TASK :: In the records below, find the line with "set_option Elab.async false" and the line with "resources available. -/". Print both exactly, along with every line between them, and no other line.
Top of PROVIDED DATA
-- ==== Sys2Proof/Tests/Slice0.lean ====
section
/-! SUPPORT. The model's own tests. Expected values are those of 95_test_vectors.md (its section in each
comment); every statement with hypotheses has a `witness_` theorem that meets them. -/

namespace Sys2Proof.Tests

open Sys2Proof Sys2Proof.Machine

-- one theorem after the other: many at once exhaust the threads
set_option Elab.async false

abbrev Ans := Host.Outcome State Fault Refusal

/-- The next state meets `p`. -/
def after (o : Ans) (p : State → Bool) : Bool :=
  match o with
  | .next s => p s
  | .fault _ | .refused _ => false

theorem next_of {o : Ans} (P : State → Prop) [DecidablePred P] (h : after o (fun t => decide (P t)) = true) :
    ∃ t, o = .next t ∧ P t := by
  unfold after at h
  split at h
  · exact ⟨_, rfl, of_decide_eq_true h⟩
  all_goals cases h

/-! ### States -/

/-- After CREATE. -/
def made : State := { State.reset with bound := true }

/-- After the first successful BEGIN (95_test_vectors.md 2.10 row 7). -/
def started : State := made.beginSuccess

/-- The engine at a position, the next step a pixel tick. -/
def atPos (d b p : Reg) : State :=
  { started with didx := d, bcnt := b, sptr := p, div := 53, inputs := [.edge] }

/-- The host about to present a word, both resources available. -/
def presenting (w : Word) (s : State) : State := { s with inputs := [.command w true true] }

/-- One store of a CLEAR is still to come. -/
def clearing : State := { started with clrBusy := true, clrPend := [1343], inputs := [.clearStore 0] }

/-! ### Well-formedness: one ill-formed term for each check (R95) -/

theorem test_wf_next : Instr.wellFormed Config.ex (.markOdd 436) = false := by decide +kernel
theorem test_wf_next_last : Instr.wellFormed Config.ex (.markEven 435) = true := by decide +kernel
theorem test_wf_next_row : Instr.wellFormed Config.ex (.xferRow 56 0 436) = false := by decide +kernel
theorem test_wf_count_odd : Instr.wellFormed Config.ex (.xferTtOdd 2632 1) = false := by decide +kernel
theorem test_wf_count_even : Instr.wellFormed Config.ex (.xferTtEven 2576 1) = false := by decide +kernel
theorem test_wf_count_row : Instr.wellFormed Config.ex (.xferRow 57 0 1) = false := by decide +kernel
theorem test_wf_row_multiple : Instr.wellFormed Config.ex (.xferRow 56 5 1) = false := by decide +kernel
theorem test_wf_row_exists : Instr.wellFormed Config.ex (.xferRow 56 1344 1) = false := by decide +kernel
theorem test_wf_row_last : Instr.wellFormed Config.ex (.xferRow 56 1288 1) = true := by decide +kernel
theorem test_wf_command : Instr.wellFormed Config.ex (.setPixel .deg90 0xFFFF 0x8000 255) = true := by
  decide +kernel

/-- R8, R124, R125: configurations that break one constraint each. -/
theorem test_wf_config :
    [{ Config.ex with W := 0 }, { Config.ex with X := 17 }, { Config.ex with R := 57 },
      { Config.ex with P := 0 }, { Config.ex with P := 65537 }, { Config.ex with blank := 260 },
      { Config.ex with eqHalf := [16] }, { Config.ex with eqHalf := List.replicate 28 220 },
      { Config.ex with serrHalf := List.replicate 28 16 },
      { Config.ex with serrHalf := List.replicate 14 16 ++ List.replicate 14 220 }].all
      (fun c : Config => !decide c.WF) = true := by
  decide +kernel

theorem test_config_refused :
    (match step { State.reset with cfg := { Config.ex with P := 0 } } with
      | .refused .illFormedConfig => true
      | _ => false) = true := by decide +kernel

/-! ### Decoding: words of 2.1 and 2.2 -/

/-- 2.1: the illegal descriptor words, in the order of the table. -/
theorem test_decode_illegal :
    [0x9800000000000001#64, 0x9C00003800000001#64, 0x9800003800050001#64, 0x9800003805400001#64,
      0x98000038000001B4#64, 0x1800006400000001#64, 0xE000000100030000#64, 0xC000000100010000#64,
      0x9801003800000002#64, 0xF000000100010000#64, 0x0000000000000000#64].map (decodeD Config.ex) =
    [.error .wrongCount, .error .noSuchRow, .error .wrongSource, .error .wrongSource,
      .error .nextOutOfRange, .error .wrongCount, .error .wrongSource, .error .noSuchRow,
      .error .reservedBits, .error .noSuchRow, .error .noSuchRow] := by decide +kernel

/-- 2.1: well-formed descriptor words. -/
theorem test_decode_descriptors :
    [0x18000A1000000001#64, 0x980000380038000B#64, 0x98000038050800D9#64, 0xE0000001000100DA#64,
      0x58000A48000000DB#64, 0xE000000100020000#64].map (decodeD Config.ex) =
    [.ok (.xferTtOdd 2576 1), .ok (.xferRow 56 56 11), .ok (.xferRow 56 1288 217), .ok (.markOdd 218),
      .ok (.xferTtEven 2632 219), .ok (.markEven 0)] := by decide +kernel

/-- 2.2: command words, and the illegal ones. -/
theorem test_decode_commands :
    [0x300000FFFF0000FF#64, 0x3000000000800007#64, 0x3000007FFF000007#64, 0x34000000170027FF#64,
      0x3C00000017002701#64, 0x7000000000000000#64, 0xF400000000000000#64,
      0x3000010000000000#64].map decodeCommand =
    [.ok (.setPixel .deg0 0xFFFF 0 255), .ok (.setPixel .deg0 0 0x8000 7), .ok (.setPixel .deg0 0x7FFF 0 7),
      .ok (.setPixel .deg90 23 39 255), .ok (.setPixel .deg270 23 39 1), .error .noSuchRow,
      .error .noSuchRow, .error .reservedBits] := by decide +kernel

/-- 2.1 and 2.2: `encode` gives the words. -/
theorem test_encode :
    [Instr.xferRow 56 112 7, .markOdd 5, .setPixel .deg180 0 0 255, .setPixel .deg0 39 23 128,
      .setFieldHint 0, .getField].map encode =
    [0x9800003800700007#64, 0xE000000100010005#64, 0x38000000000000FF#64, 0x3000000027001780#64,
      0x5000000000000000#64, 0x6000000000000000#64] := by decide +kernel

/-- 2.1, 2.2, P2: the text of instructions. -/
theorem test_print :
    printIndexed Config.ex 10 (.xferRow 56 56 11) = "10: XFER_ROW 1 -> 11" ∧
    printInstr Config.ex (.setPixel .deg0 0xFFFF 0 255) = "SET_PIXEL -1, 0, 255" ∧
    printInstr Config.ex (.setPixel .deg90 23 39 255) = "SET_PIXEL 23, 39, 255, rot=1" := by
  decide +kernel

/-! ### Tables, quantisation, chain: 2.3, 2.4, 2.6 -/

theorem test_tt_odd :
    (ttOdd Config.ex).length = 2576 ∧ (ttOdd Config.ex).count 16 = 316 ∧ (ttOdd Config.ex).count 220 = 2260 ∧
    [0, 3, 4, 55, 56, 897, 898, 924, 1087, 1088, 1092, 1232, 1403, 1404, 2575].map (fun i => (ttOdd Config.ex)[i]?) =
      [16, 16, 220, 220, 16, 16, 220, 16, 16, 220, 16, 16, 16, 220, 220].map some := by decide +kernel

theorem test_tt_even :
    (ttEven Config.ex).length = 2632 ∧ (ttEven Config.ex).count 16 = 322 ∧ (ttEven Config.ex).count 220 = 2310 ∧
    [0, 899, 900, 924, 925, 926, 952, 954, 1092, 1115, 1116, 1260, 1262, 1403, 1404, 2631].map
        (fun i => (ttEven Config.ex)[i]?) =
      [16, 16, 220, 16, 16, 220, 16, 220, 16, 16, 220, 16, 220, 16, 220, 220].map some := by decide +kernel

theorem test_quantize :
    [0, 1, 2, 51, 64, 127, 128, 200, 254, 255].map (quantize Config.ex) =
      [260, 262, 265, 400, 435, 608, 611, 809, 957, 960] ∧
    quantize { Config.ex with black := 0, white := 65535 } 128 = 32896 ∧
    quantize { Config.ex with black := 100, white := 101 } 254 = 100 := by decide +kernel

theorem test_chain :
    [0, 1, 9, 10, 216, 217, 218, 219, 227, 434, 435].map (chainBuild Config.ex) =
      [0x18000A1000000001#64, 0x9800003800000002#64, 0x980000380000000A#64, 0x980000380038000B#64,
        0x98000038050800D9#64, 0xE0000001000100DA#64, 0x58000A48000000DB#64, 0x98000038000000DC#64,
        0x98000038000000E4#64, 0x98000038050801B3#64, 0xE000000100020000#64] := by decide +kernel

/-! ### Beats: the rows of 2.7 -/

/-- Beat 2575: the last of the odd table. -/
theorem test_xferTtOdd :
    after (step (atPos 0 1 2575)) (fun t => t.dacOut = 220 && t.didx = 1 && t.bcnt = 56 && t.sptr = 0) = true := by
  decide +kernel

/-- Beat 15597: the equalizing half of the mixed line. -/
theorem test_xferTtEven :
    after (step (atPos 218 1708 924))
      (fun t => t.dacOut = 16 && t.didx = 218 && t.bcnt = 1707 && t.sptr = 925) = true := by
  decide +kernel

/-- Beat 14671: the last of the odd field's rows. -/
theorem test_xferRow :
    after (step (atPos 216 1 1343)) (fun t => t.dacOut = 220 && t.didx = 217 && t.bcnt = 1 && t.sptr = 1) = true := by
  decide +kernel

/-- P5, beat 16: a row descriptor reads the pixel stored before. -/
theorem test_xferRow_pixel :
    after (step { atPos 5 41 127 with chain := [(5, 0x9800003800700007#64)], fb := started.fb.write 127 611 })
      (fun t => t.dacOut = 611 && t.didx = 5 && t.bcnt = 40 && t.sptr = 128) = true := by
  decide +kernel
Bottom of PROVIDED DATA
EXERCISE SOLUTION ::
set_option Elab.async false

abbrev Ans := Host.Outcome State Fault Refusal

/-- The next state meets `p`. -/
def after (o : Ans) (p : State → Bool) : Bool :=
  match o with
  | .next s => p s
  | .fault _ | .refused _ => false

theorem next_of {o : Ans} (P : State → Prop) [DecidablePred P] (h : after o (fun t => decide (P t)) = true) :
    ∃ t, o = .next t ∧ P t := by
  unfold after at h
  split at h
  · exact ⟨_, rfl, of_decide_eq_true h⟩
  all_goals cases h

/-! ### States -/

/-- After CREATE. -/
def made : State := { State.reset with bound := true }

/-- After the first successful BEGIN (95_test_vectors.md 2.10 row 7). -/
def started : State := made.beginSuccess

/-- The engine at a position, the next step a pixel tick. -/
def atPos (d b p : Reg) : State :=
  { started with didx := d, bcnt := b, sptr := p, div := 53, inputs := [.edge] }

/-- The host about to present a word, both resources available. -/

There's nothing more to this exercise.